'i Will Fight It With Everything I've Got': Defiant Theresa May Vows To Contest Tonight's No-Confidence Vote And Will Learn Her Fate At 9pm After Tory Rebels Trigger Leadership Battle By Finally Getting 48 Letters From Mps dailymail.co.uk
Theresa May vowed to fight with 'everything I've got' today after a Tory no-confidence vote was dramatically triggered – and will be held within hours.
The PM said she would not give up after Eurosceptics secured the 48 letters from MPs needed to force a ballot that could end her time as leader.
In a defiant speech on the steps of Downing Street, she warned Brexit would need to be delayed beyond March 29 if she loses and Jeremy Corbyn might end up in power.
'I have devoted myself unsparingly since I became Prime Minister… and I stand ready to finish the job,' she said.
‘A change of leadership in the Conservative party now will put our country’s future at risk, and create uncertainty when we can least afford it.
‘The new leader wouldn’t have time to renegotiate a new Withdrawal Agreement and get the legislation through parliament by March 29, so one of their first acts would have to be extending or rescinding Article 50, delaying or even stopping Brexit when people want us to get on with it.’
Sir Graham Brady, the chair of the powerful 1922 committee, emerged this morning to announce the threshold of 48 letters had been 'exceeded' and Mrs May was eager to resolve the issue 'rapidly'.
He said the PM's reaction when he notified her last night had been 'business like' and she will deliver a make-or-break speech to MPs at 5pm before the ballot opens an hour later.
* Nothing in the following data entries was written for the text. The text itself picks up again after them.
/-! ### The words of the core instructions (R146, R150) -/

/-- Decoding the word of a core command gives the command, at every value of its fields; and a word that decodes to a command is that
command's word, so that no bit of a word is dropped and no two words spell one command. -/
def Obligations.CoreWordsAgree : Prop :=
  (∀ (t : Thr) (i : Instr) (w : Dword), encodeCore i = some w → ∃ op x, coreOp i = some (op, x) ∧
     decodeCore t w = opcodeMap op.toNat t x ∧ wordFields w = x ∧ ((∃ u, opcodeMap op.toNat u x = some i))) ∧
  (∀ (t : Thr) (i : Instr) (w : Dword), decodeCore t w = some i → encodeCore i = some w)

/-! ### Scalar instructions and branches (R147, R149, R151, R152) -/

/-- The register and the immediate forms: sD is the result of R151, with IMM as the second operand of the immediate forms, and everything
else stays. -/
def Obligations.ScalarResults : Prop :=
  (∀ e ∈ ([(.add, fun a b => a + b), (.sub, fun a b => a - b), (.andOp, fun a b => a &&& b), (.orOp, fun a b => a ||| b),
       (.xor, fun a b => a ^^^ b), (.shl, fun a b => a <<< (b.toNat % 32)), (.shr, fun a b => a >>> (b.toNat % 32)),
       (.sra, fun a b => a.sshiftRight (b.toNat % 32)), (.slt, fun a b => if a.toInt < b.toInt then 1 else 0),
       (.sltu, fun a b => if a.toNat < b.toNat then 1 else 0), (.mul, fun a b => a * b),
       (.mulh, fun a b => BitVec.ofInt 32 (a.toInt * b.toInt / 2 ^ 32)),
       (.mulhu, fun a b => BitVec.ofNat 32 (a.toNat * b.toNat / 2 ^ 32)), (.minOp, fun a b => if b.toInt < a.toInt then b else a),
       (.maxOp, fun a b => if a.toInt < b.toInt then b else a)] : List ((Thr → Fields → Instr) × (Word → Word → Word))),
     ∀ (t : Thr) (x : Fields) (s : State), x.mod = 0 → x.imm = 0 → Issues s.blk t (e.1 t x) [] → NextOk s.blk t →
       Effect (e.1 t x) s (fun c =>
         WritesS (thrGet s.blk (thrKey t)) (thrGet c (thrKey t)) x.d
           (e.2 ((thrGet s.blk (thrKey t)).rs x.a) ((thrGet s.blk (thrKey t)).rs x.b)) ∧
         WentTo s.blk c t (pcOf s.blk t + 8) ∧ OnlyThread s.blk c t ∧ SameCore s.blk c t)) ∧
  (∀ e ∈ ([(.addi, fun a b => a + b), (.subi, fun a b => a - b), (.andi, fun a b => a &&& b), (.ori, fun a b => a ||| b),
       (.xori, fun a b => a ^^^ b), (.shli, fun a b => a <<< (b.toNat % 32)), (.shri, fun a b => a >>> (b.toNat % 32)),
       (.srai, fun a b => a.sshiftRight (b.toNat % 32)), (.slti, fun a b => if a.toInt < b.toInt then 1 else 0),
       (.sltui, fun a b => if a.toNat < b.toNat then 1 else 0), (.muli, fun a b => a * b),
       (.mulhi, fun a b => BitVec.ofInt 32 (a.toInt * b.toInt / 2 ^ 32)),
       (.mulhui, fun a b => BitVec.ofNat 32 (a.toNat * b.toNat / 2 ^ 32)), (.mini, fun a b => if b.toInt < a.toInt then b else a),
       (.maxi, fun a b => if a.toInt < b.toInt then b else a)] : List ((Thr → Fields → Instr) × (Word → Word → Word))),
     ∀ (t : Thr) (x : Fields) (s : State), x.b = 0 → x.mod = 0 → Issues s.blk t (e.1 t x) [] → NextOk s.blk t →
       Effect (e.1 t x) s (fun c =>
         WritesS (thrGet s.blk (thrKey t)) (thrGet c (thrKey t)) x.d (e.2 ((thrGet s.blk (thrKey t)).rs x.a) x.imm) ∧
         WentTo s.blk c t (pcOf s.blk t + 8) ∧ OnlyThread s.blk c t ∧ SameCore s.blk c t))
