/-! ### `fltMod` -/

@[simp] theorem fltMod_time (b : Block) (f : FltS → FltS) : (fltMod b f).time = b.time := rfl
@[simp] theorem fltMod_freeCtr (b : Block) (f : FltS → FltS) : (fltMod b f).freeCtr = b.freeCtr := rfl
@[simp] theorem fltMod_die (b : Block) (f : FltS → FltS) : (fltMod b f).die = b.die := rfl
@[simp] theorem fltMod_pads (b : Block) (f : FltS → FltS) : (fltMod b f).pads = b.pads := rfl
@[simp] theorem fltMod_retired (b : Block) (f : FltS → FltS) : (fltMod b f).retired = b.retired := rfl
@[simp] theorem fltMod_reports (b : Block) (f : FltS → FltS) : (fltMod b f).reports = b.reports := rfl
@[simp] theorem fltMod_regs (b : Block) (f : FltS → FltS) : (fltMod b f).regs = b.regs := rfl
@[simp] theorem fltMod_out (b : Block) (f : FltS → FltS) : (fltMod b f).out = b.out := rfl
@[simp] theorem fltMod_hbm (b : Block) (f : FltS → FltS) : (fltMod b f).hbm = b.hbm := rfl
@[simp] theorem fltMod_lnk (b : Block) (f : FltS → FltS) : (fltMod b f).lnk = b.lnk := rfl
@[simp] theorem fltMod_fab (b : Block) (f : FltS → FltS) : (fltMod b f).fab = b.fab := rfl
@[simp] theorem fltMod_opt (b : Block) (f : FltS → FltS) : (fltMod b f).opt = b.opt := rfl
@[simp] theorem fltMod_host (b : Block) (f : FltS → FltS) : (fltMod b f).host = b.host := rfl
@[simp] theorem fltMod_sess (b : Block) (f : FltS → FltS) : (fltMod b f).sess = b.sess := rfl
@[simp] theorem fltMod_flt (b : Block) (f : FltS → FltS) : (fltMod b f).flt = f b.flt := rfl
@[simp] theorem fltMod_pwr (b : Block) (f : FltS → FltS) : (fltMod b f).pwr = b.pwr := rfl
@[simp] theorem fltMod_pair (b : Block) (f : FltS → FltS) : (fltMod b f).pair = b.pair := rfl
@[simp] theorem fltMod_sec (b : Block) (f : FltS → FltS) : (fltMod b f).sec = b.sec := rfl
@[simp] theorem fltMod_mgmt (b : Block) (f : FltS → FltS) : (fltMod b f).mgmt = b.mgmt := rfl

/-! ### `pwrMod` -/

@[simp] theorem pwrMod_time (b : Block) (f : PwrS → PwrS) : (pwrMod b f).time = b.time := rfl
@[simp] theorem pwrMod_freeCtr (b : Block) (f : PwrS → PwrS) : (pwrMod b f).freeCtr = b.freeCtr := rfl
@[simp] theorem pwrMod_die (b : Block) (f : PwrS → PwrS) : (pwrMod b f).die = b.die := rfl
@[simp] theorem pwrMod_pads (b : Block) (f : PwrS → PwrS) : (pwrMod b f).pads = b.pads := rfl
@[simp] theorem pwrMod_retired (b : Block) (f : PwrS → PwrS) : (pwrMod b f).retired = b.retired := rfl
@[simp] theorem pwrMod_reports (b : Block) (f : PwrS → PwrS) : (pwrMod b f).reports = b.reports := rfl
@[simp] theorem pwrMod_regs (b : Block) (f : PwrS → PwrS) : (pwrMod b f).regs = b.regs := rfl
@[simp] theorem pwrMod_out (b : Block) (f : PwrS → PwrS) : (pwrMod b f).out = b.out := rfl
@[simp] theorem pwrMod_hbm (b : Block) (f : PwrS → PwrS) : (pwrMod b f).hbm = b.hbm := rfl
@[simp] theorem pwrMod_lnk (b : Block) (f : PwrS → PwrS) : (pwrMod b f).lnk = b.lnk := rfl
@[simp] theorem pwrMod_fab (b : Block) (f : PwrS → PwrS) : (pwrMod b f).fab = b.fab := rfl
@[simp] theorem pwrMod_opt (b : Block) (f : PwrS → PwrS) : (pwrMod b f).opt = b.opt := rfl
@[simp] theorem pwrMod_host (b : Block) (f : PwrS → PwrS) : (pwrMod b f).host = b.host := rfl
@[simp] theorem pwrMod_sess (b : Block) (f : PwrS → PwrS) : (pwrMod b f).sess = b.sess := rfl
@[simp] theorem pwrMod_flt (b : Block) (f : PwrS → PwrS) : (pwrMod b f).flt = b.flt := rfl
@[simp] theorem pwrMod_pwr (b : Block) (f : PwrS → PwrS) : (pwrMod b f).pwr = f b.pwr := rfl
@[simp] theorem pwrMod_pair (b : Block) (f : PwrS → PwrS) : (pwrMod b f).pair = b.pair := rfl
@[simp] theorem pwrMod_sec (b : Block) (f : PwrS → PwrS) : (pwrMod b f).sec = b.sec := rfl
@[simp] theorem pwrMod_mgmt (b : Block) (f : PwrS → PwrS) : (pwrMod b f).mgmt = b.mgmt := rfl

/-! ### `pairMod` -/

@[simp] theorem pairMod_time (b : Block) (f : PairS → PairS) : (pairMod b f).time = b.time := rfl
@[simp] theorem pairMod_freeCtr (b : Block) (f : PairS → PairS) : (pairMod b f).freeCtr = b.freeCtr := rfl
@[simp] theorem pairMod_die (b : Block) (f : PairS → PairS) : (pairMod b f).die = b.die := rfl
@[simp] theorem pairMod_pads (b : Block) (f : PairS → PairS) : (pairMod b f).pads = b.pads := rfl
@[simp] theorem pairMod_retired (b : Block) (f : PairS → PairS) : (pairMod b f).retired = b.retired := rfl
@[simp] theorem pairMod_reports (b : Block) (f : PairS → PairS) : (pairMod b f).reports = b.reports := rfl
@[simp] theorem pairMod_regs (b : Block) (f : PairS → PairS) : (pairMod b f).regs = b.regs := rfl
@[simp] theorem pairMod_out (b : Block) (f : PairS → PairS) : (pairMod b f).out = b.out := rfl
@[simp] theorem pairMod_hbm (b : Block) (f : PairS → PairS) : (pairMod b f).hbm = b.hbm := rfl
@[simp] theorem pairMod_lnk (b : Block) (f : PairS → PairS) : (pairMod b f).lnk = b.lnk := rfl
@[simp] theorem pairMod_fab (b : Block) (f : PairS → PairS) : (pairMod b f).fab = b.fab := rfl
@[simp] theorem pairMod_opt (b : Block) (f : PairS → PairS) : (pairMod b f).opt = b.opt := rfl
@[simp] theorem pairMod_host (b : Block) (f : PairS → PairS) : (pairMod b f).host = b.host := rfl
@[simp] theorem pairMod_sess (b : Block) (f : PairS → PairS) : (pairMod b f).sess = b.sess := rfl
@[simp] theorem pairMod_flt (b : Block) (f : PairS → PairS) : (pairMod b f).flt = b.flt := rfl
@[simp] theorem pairMod_pwr (b : Block) (f : PairS → PairS) : (pairMod b f).pwr = b.pwr := rfl
@[simp] theorem pairMod_pair (b : Block) (f : PairS → PairS) : (pairMod b f).pair = f b.pair := rfl
@[simp] theorem pairMod_sec (b : Block) (f : PairS → PairS) : (pairMod b f).sec = b.sec := rfl
@[simp] theorem pairMod_mgmt (b : Block) (f : PairS → PairS) : (pairMod b f).mgmt = b.mgmt := rfl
The crucial result will be declared as soon as counting of the 315 votes finishes.
Cabinet ministers immediately rallied to try and shore up Mrs May, with Jeremy Hunt, Sajid Javid, Michael Gove, Amber Rudd, Penny Mordaunt and Brandon Lewis among those making clear they will be support her.
But as the Tories plunged into outright civil war, veteran MP Sir Bernard Jenkin declared that he will be voting to get Mrs May out.
Senior backbencher Jacob Rees-Mogg said the premier's Brexit plan would 'bring down the government if carried forward' and the party 'will not tolerate it'.
'Conservatives must now answer whether they wish to draw ever closer to an election under Mrs May's leadership. In the national interest, she must go,' he said.
Mrs May – who has cancelled a planned visit to Ireland and a Cabinet meeting this afternoon – can stay on if she wins the confidence ballot by just one vote, and would theoretically be immune from challenge for another 12 months.
But in reality anything short of a handsome victory will make it almost impossible for her to cling on, with rebels saying she must go if she is opposed by more than 80 MPs.
Allies believe she would have romped home if a contest had been staged last month – but her position has weakened significantly since then.
Rebels were jubilant that they had finally secured the numbers last night after Cabinet minister Owen Paterson joined efforts to oust Mrs May in the wake of her humiliating decision to drop a Commons vote on her Brexit deal.
One senior Brexiteer told MailOnline Mr Paterson lining up with the rebels was a 'big moment' after the mutiny embarrassingly failed to gain traction before.
'We have had some false starts, but this looks like the green light,' they said.
Previously veteran Eurosceptics have appeared unwilling to sign up to an all-out revolt, despite deep unhappiness with Mrs May's Brexit plans.
The development risks throwing the government into turmoil just as Mrs May is scrambling to wring more concessions out of the EU.
She spent yesterday jetting between capitals, holding talks with Dutch PM Mark Rutte in The Hague, German Chancellor Angela Merkel in Berlin, and Donald Tusk and Jean-Claude Juncker in Brussels.
Mrs May said she was cancelling her plan to travel to Ireland for talks with Leo Varadkar after PMQs this afternoon, and then go straight on to a crucial EU summit in the Belgian capital on Thursday and Friday.
She said: 'A leadership election would not change the fundamentals of the negotiation or the parliamentary arithmetic.
‘Weeks spent tearing ourselves apart will only create more division just when we should be standing together to serve our country. None of that would be in the national interest.